Norfolk Southern has said it has funding through the end of the year for a signal that would help guide trains to clear the Lights Ferry crossing. But reducing stops there might mean increasing them at crossings farther up the line, and the best candidates for that are at Spring, Chattahoochee and Radford, particularly the latter two.

“What we have found is that Spring and Chattahoochee aren’t efficiently doing anything (with traffic) and certainly aren’t doing anything if the train is parked there, anyway,” City Manager Bill Andrew has said.

Also, Police Chief David Spillers said, trucks traveling Chattahoochee Street occasionally get stuck as they climb a steep hill to Gainesville Street, “so we have to call a wrecker to come and get them out of the road.”

Radford Road is a designated truck route, but officials see more trucks using H.F. Reed Industrial Parkway as the new Exit 14 off I-985 is completed in the fall of 2019. It will direct motorists to H.F. Reed, which is north of Radford and has a bridge over the railroad.

Monique Turner, spokeswoman for SKF USA, which has a plant off McEver and Radford roads, is concerned about the city’s moves.

“Radford Road is the entrance of all truck traffic to our Flowery Branch facility, so any potential closing of the crossing would have a real impact on SKF,” she said in an email.

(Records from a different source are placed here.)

/-! ### Witnesses: every hypothesis of every statement is met -/

theorem witness_DecodeUndoesEncode : (Instr.sbcReg .nv true 15 15 (.asr 32) 15).wf = true := by decide
theorem witness_EncodeUndoesDecode :
    decode 0xF1AF1000#32 = .ok (.movReg .nv false 1 (.lsl 0) 0) := by decide
theorem witness_DecodeAgreesWithMatchMaskRows :
    decode 0xE1500001#32 = .ok (.cmpReg .al 0 (.lsl 0) 1) ∧
    (0x0FE00010#32, 0x01400000#32) ∈ opcodeRows ∧ 0xE1500001#32 &&& 0x0FE00010#32 = 0x01400000#32 := by decide
theorem witness_BitUtilitiesObeyTheirLaws :
    bits 0x80000000#32 31 31 = some 1 ∧ bits 0x80000000#32 0 31 = some 0x80000000 ∧
    bitAt 0x80000000#32 31 = some true ∧ bitAt 0x80000000#32 32 = none ∧ (31 : Nat) ≤ 31 ∧ (31 : Nat) < 32 ∧ (30 : Nat) ≠ 31 := by decide
theorem witness_FieldsAreBitSlices : (0 < 4 ∧ 28 + 4 ≤ 32) ∧ (0 < 32 ∧ 0 + 32 ≤ 32) ∧ 31 ≤ 31 := by decide
theorem witness_OperandReadOfPcSeesThePrefetchOffset : condPass .al State.reset.nzcv = true := by decide
theorem witness_RegionLookupFollowsTheTable :
    region 0x02000000 = .ewram ∧ region 0x0203FFFF = .ewram ∧ region 0x03000000 = .iwram ∧ region 0x03007FFF = .iwram ∧
    region 0x08000000 = .rom ∧ region 0x0DFFFFFF = .rom := by decide
theorem witness_RamReadsBackWhatWasWritten : State.reset.mem.wf = true ∧
    (region 0x02000000 = .ewram ∧ region (0x02000000 + 3#32) = region 0x02000000) ∧
    (region 0x0203FFFC = .ewram ∧ region (0x0203FFFC + 3#32) = region 0x0203FFFC) ∧
    (region 0x03007FFC = .iwram ∧ region (0x03007FFC + 3#32) = region 0x03007FFC) ∧ (0x02000001#32 ≠ 0x02000000#32) := by decide
theorem witness_UnmappedReadsZeroAndDropsWrites :
    region 0x00000000 = .unmapped ∧ region 0x01FFFFFF = .unmapped ∧ region 0x02040000 = .unmapped ∧
    region 0x02FFFFFF = .unmapped ∧ region 0x03008000 = .unmapped ∧ region 0x07FFFFFF = .unmapped ∧
    region 0x0E000000 = .unmapped ∧ region 0xFFFFFFFF = .unmapped := by decide
theorem witness_RomWindowBacksExactlyTheImage : m7.mem.wf = true ∧
    (region 0x08000000 = .rom ∧ regionOffset 0x08000000 < m7.romLen) ∧
    (region 0x08000005 = .rom ∧ regionOffset 0x08000005 < m7.romLen) ∧
    (region 0x08000006 = .rom ∧ m7.romLen ≤ regionOffset 0x08000006) ∧
    (region 0x0DFFFFFF = .rom ∧ m7.romLen ≤ regionOffset 0x0DFFFFFF) := by decide
theorem witness_WordWriteIsFourRoutedByteWrites : m7.mem.wf = true := by decide
theorem witness_LoadImageReplacesTheRomRegion :
    region 0x08000000 = .rom ∧ region 0x0DFFFFFF = .rom ∧ region 0x07FFFFFF ≠ .rom ∧ region 0x0E000000 ≠ .rom := by decide
theorem witness_WrittenCodeIsTheNextFetch : m7.mem.wf = true ∧ m7.wordBacked m7.pc = true ∧
    decode 0xE2810020#32 = .ok (.addImm .al false 1 0 0x0#4 0x20#8) := by decide
theorem witness_PlacedWordIsTheNextFetch : State.reset.mem.wf = true ∧ (14 : Reg) ≠ 15 := by decide
theorem witness_ConditionTableHolds : (0 : Nat) < 8 ∧ (6 : Nat) < 8 ∧ (7 : Nat) < 8 := by decide
theorem witness_FailedConditionSkips :
    condPass (Cond.ofBits ((before resetFlags [] 0x15910000#32).fetch.extractLsb' 28 4))
      (before resetFlags [] 0x15910000#32).nzcv = false ∧
    condPass (Instr.bl .ne 1#24).cond State.reset.nzcv = false := by decide
theorem witness_NeverConditionSkipsEveryWord :
    (before resetFlags [] 0xF2810020#32).fetch.extractLsb' 28 4 = 0b1111#4 := by decide
theorem witness_ClassRoutesTheWord :
    ((before resetFlags [] 0xE5910000#32).passes = true ∧
      (before resetFlags [] 0xE5910000#32).fetch.extractLsb' 25 3 ∈ [0b010#3, 0b011#3, 0b100#3, 0b110#3, 0b111#3]) ∧
    ((before resetFlags [] 0xE2810020#32).passes = true ∧
      (before resetFlags [] 0xE2810020#32).fetch.extractLsb' 25 3 ∈ [0b000#3, 0b001#3]) ∧
    ((before resetFlags [] 0xEA000001#32).passes = true ∧
      (before resetFlags [] 0xEA000001#32).fetch.extractLsb' 25 3 = 0b101#3) := by decide
theorem witness_UnsupportedOpcodeFaults :
    (before resetFlags [] 0xE0010002#32).passes = true ∧
    (before resetFlags [] 0xE0010002#32).fetch.extractLsb' 25 3 ∈ [0b000#3, 0b001#3] ∧
    (before resetFlags [] 0xE0010002#32).fetch.extractLsb' 21 4 ∈
      [0b0000#4, 0b0001#4, 0b0011#4, 0b0111#4, 0b1000#4, 0b1001#4, 0b1011#4, 0b1100#4, 0b1110#4, 0b1111#4] := by decide
theorem witness_ShiftByRegisterFaults :
    (before resetFlags [] 0xE0810312#32).passes = true ∧
    (before resetFlags [] 0xE0810312#32).fetch.extractLsb' 25 3 = 0b000#3 ∧
    (before resetFlags [] 0xE0810312#32).fetch.getLsbD 4 = true ∧
    (before resetFlags [] 0xE0810312#32).fetch.extractLsb' 21 4 ∈
      [0b0010#4, 0b0100#4, 0b0101#4, 0b0110#4, 0b1010#4, 0b1101#4] := by decide
theorem witness_EveryWordSkipsExecutesOrFaults :
    (before resetFlags [] 0x15910000#32).passes = false ∧
    ((before resetFlags [] 0xE2810020#32).passes = true ∧
      ∃ row ∈ opcodeRows, (before resetFlags [] 0xE2810020#32).fetch &&& row.1 = row.2) ∧
    ((before resetFlags [] 0xE5910000#32).passes = true ∧
      ∀ row ∈ opcodeRows, (before resetFlags [] 0xE5910000#32).fetch &&& row.1 ≠ row.2) := by
  have h : (before resetFlags [] 0xE5910000#32).fetch = 0xE5910000#32 := by decide
  rw [h]
  exact ⟨by decide, ⟨by decide, (0x0FE00000#32, 0x02800000#32), by decide, by decide⟩, by decide, by simp [opcodeRows]⟩
theorem witness_FaultChangesNothingAndRecurs :
    step (before resetFlags [] 0xE5910000#32) = .fault (.unimplemented .cls 0xE5910000#32 0x08000000#32) :=
  fault_of (by decide)
theorem witness_StepRunsTheDecodedInstruction :
    decode ((before resetFlags [] 0xE2810020#32).readWord ((before resetFlags [] 0xE2810020#32).readReg 15)) =
      .ok (.addImm .al false 1 0 0x0#4 0x20#8) := by decide
theorem witness_ImmediateOperandRotatesRight : (0 < 32) ∧ (31 < 32) := by decide
theorem witness_ShifterShiftsAsEncoded : (0#5 = 0#5) ∧ (1#5 ≠ 0#5) ∧ (31#5 ≠ 0#5) := by decide
theorem witness_ShifterRotatesAsEncoded : (0#5 = 0#5) ∧ (1#5 ≠ 0#5) ∧ (31#5 ≠ 0#5) ∧ (0 < 32) ∧ (31 < 32) := by decide
/-- The three hypotheses of an instruction's rule: a word of each format, a SHIFT_FORM word that is fetched with its
condition passing, and a condition that passes. -/
theorem witness_SubFollowsItsRule :
    0xE2414005#32 &&& 0x0FE00000#32 = 0x02400000#32 ∧ 0xE0510002#32 &&& 0x0FE00010#32 = 0x00400000#32 ∧
    ((before resetFlags [] 0xE0510012#32).passes = true ∧
      (before resetFlags [] 0xE0510012#32).fetch &&& 0x0FE00010#32 = 0x00400010#32) ∧
    condPass .al State.reset.nzcv = true ∧ (14 : Reg) ≠ 15 := by decide
theorem witness_AddFollowsItsRule :
    0xE2810020#32 &&& 0x0FE00000#32 = 0x02800000#32 ∧ 0xE0910002#32 &&& 0x0FE00010#32 = 0x00800000#32 ∧
    ((before resetFlags [] 0xE0810312#32).passes = true ∧
      (before resetFlags [] 0xE0810312#32).fetch &&& 0x0FE00010#32 = 0x00800010#32) ∧
    condPass .eq State.reset.nzcv = true := by decide
theorem witness_AdcFollowsItsRule :
    0xE2B10000#32 &&& 0x0FE00000#32 = 0x02A00000#32 ∧ 0xE0A10002#32 &&& 0x0FE00010#32 = 0x00A00000#32 ∧
    ((before resetFlags [] 0xE0A10012#32).passes = true ∧
      (before resetFlags [] 0xE0A10012#32).fetch &&& 0x0FE00010#32 = 0x00A00010#32) ∧
    condPass .cs State.reset.nzcv = true ∧ condPass .cc (State.reset.setNzcv (nzcv 0 0 0 0)).nzcv = true := by decide
theorem witness_SbcFollowsItsRule :
    0xE2D10005#32 &&& 0x0FE00000#32 = 0x02C00000#32 ∧ 0xE0D10002#32 &&& 0x0FE00010#32 = 0x00C00000#32 ∧
    ((before resetFlags [] 0xE0D10012#32).passes = true ∧
      (before resetFlags [] 0xE0D10012#32).fetch &&& 0x0FE00010#32 = 0x00C00010#32) ∧
    condPass .cs State.reset.nzcv = true ∧ condPass .cc (State.reset.setNzcv (nzcv 0 0 0 0)).nzcv = true := by decide
theorem witness_CmpFollowsItsRule :
    0xE3500102#32 &&& 0x0FE00000#32 = 0x03400000#32 ∧ 0xE140F001#32 &&& 0x0FE00010#32 = 0x01400000#32 ∧
    ((before resetFlags [] 0xE1500011#32).passes = true ∧
      (before resetFlags [] 0xE1500011#32).fetch &&& 0x0FE00010#32 = 0x01400010#32) ∧
    condPass .al State.reset.nzcv = true := by decide
theorem witness_MovFollowsItsRule :
    0xE3B004FF#32 &&& 0x0FE00000#32 = 0x03A00000#32 ∧ 0xE1AF1000#32 &&& 0x0FE00010#32 = 0x01A00000#32 ∧
    ((before resetFlags [] 0xE1A00011#32).passes = true ∧
      (before resetFlags [] 0xE1A00011#32).fetch &&& 0x0FE00010#32 = 0x01A00010#32) ∧
    condPass .al State.reset.nzcv = true := by decide
theorem witness_BranchFollowsItsRule :
    0xEAFFFFFE#32 &&& 0x0F000000#32 = 0x0A000000#32 ∧ condPass .al State.reset.nzcv = true := by decide
theorem witness_BranchLinkFollowsItsRule :
    0xEB000001#32 &&& 0x0F000000#32 = 0x0B000000#32 ∧ condPass .al State.reset.nzcv = true := by decide
theorem witness_BranchKeepsTheAlignmentOfThePc :
    condPass .al State.reset.nzcv = true ∧ (Instr.b .al 0x800000#24 = .b .al 0x800000#24) ∧
    (Instr.bl .al 0x7FFFFF#24 = .bl .al 0x7FFFFF#24) := by decide
theorem witness_LinkedCallReturnsAfterTheCall : ∃ t : State,
    condPass .al State.reset.nzcv = true ∧ exec (.bl .al 1#24) State.reset = .next t ∧
    t.readReg 14 = t.readReg 14 ∧ condPass .al t.nzcv = true := by
  obtain ⟨t, h⟩ := next_of (r := exec (.bl .al 1#24) State.reset) (by decide)
  exact ⟨t, by decide, h, rfl, rfl⟩
theorem witness_BranchToItselfRunsForever :
    (before resetFlags [] 0xEAFFFFFE#32).fetch &&& 0x0FFFFFFF#32 = 0x0AFFFFFE#32 ∧
    (before resetFlags [] 0xEAFFFFFE#32).passes = true := by decide
theorem witness_ArithmeticLawsRelateTheInstructions :
    State.reset.flag .c = true ∧ (State.reset.setFlag .c false).flag .c = false := by decide
theorem witness_InstructionsChangeOnlyWhatTheyName :
    (∃ t, exec (.movImm .al false 1 0x0#4 0x20#8) State.reset = .next t) ∧
    ((13 : Reg) ≠ 15 ∧ (Instr.movImm .al false 1 0x0#4 0x20#8).dest? ≠ some 13) ∧
    (Instr.movImm .al false 1 0x0#4 0x20#8).setsFlags = false ∧
    (Instr.movImm .al false 1 0x0#4 0x20#8).pattern = 0x03A00000#32 ∧
    ((14 : Reg) ≠ 15 ∧ (Instr.b .al 1#24).dest? ≠ some 14 ∧ (Instr.b .al 1#24).pattern ≠ 0x0B000000#32) :=
  ⟨next_of (by decide), by decide⟩
theorem witness_OnlyNamedInstructionsTransferControl :
    ∃ t, step (before resetFlags [] 0xEB000001#32) = .next t := next_of (by decide)
theorem witness_StepsNeverTouchMemoryOrMode :
    ∃ t, step (before resetFlags [] 0xE0510002#32) = .next t := next_of (by decide)
theorem witness_StepKeepsTheInvariant :
    (before resetFlags [] 0xE2810020#32).inv = true ∧ ∃ t, step (before resetFlags [] 0xE2810020#32) = .next t :=
  ⟨by decide, next_of (by decide)⟩
theorem witness_OperationsKeepTheInvariant : m7.inv = true := by decide
theorem witness_ReachableStatesMeetTheInvariant :
    m7.inv = true ∧ (m7.writeReg 0 1).inv = true ∧ m7.romLen = (m7.writeReg 0 1).romLen ∧ m7.mem = (m7.writeReg 0 1).mem := by
  decide

end Sys2Proof.Tests
end

namespace Sys2Proof.Laws

theorem bitAt_of_le (w : Word) {i : Nat} (hi : i ≤ 31) : bitAt w i = some (w.getLsbD i) := if_pos hi

theorem toNat_field (w : Word) (lo len : Nat) : (field w lo len).toNat = (w.toNat >>> lo) % 2 ^ len :=
  BitVec.extractLsb'_toNat lo len w

/-- Over a range that is not inverted, `bits` is the slice of the same low end and length. -/
theorem bits_of_le (w : Word) {lo hi : Nat} (h : lo ≤ hi) :
    bits w lo hi = some (field w lo (hi - lo + 1)).toNat := by
  rw [bits, if_neg (Nat.not_lt.mpr h), toNat_field, Nat.one_shiftLeft, Nat.and_two_pow_sub_one_eq_mod]

/-- The slice of length one is the bit at that position. -/
theorem field_one (w : Word) (i : Nat) : field w i 1 = BitVec.ofBool (w.getLsbD i) := by
  apply BitVec.eq_of_getLsbD_eq
  intro j hj
  obtain rfl : j = 0 := by omega
  simp [field]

Bagby said he believes a bridge should be built over Radford Road. He’s skeptical that H.F. Reed would ease traffic on Radford when the new exit opens.

Andrew said last week he was working on setting up a meeting about Radford between the city, county and Norfolk Southern.

“I’ve gotten emails from people who are very concerned about closing any of the (crossings),” Hall County Commissioner Billy Powell said. “Nobody likes change.”

As for himself, “I’ve got to know more about (the issue) before I can make an intelligent decision one way or another.”

“This is obviously a very serious issue for the community, and a lot of people feel we need three crossings,” Andrew said during a discussion of the issue at the City Council meeting Thursday, Aug. 2.

Also, as part of helping traffic flow at the Lights Ferry crossing, the city is looking at making Railroad Avenue a one-way street between Lights Ferry and Main Street. Under the plan, motorists wouldn’t be able to travel Railroad Avenue from Main to Lights Ferry.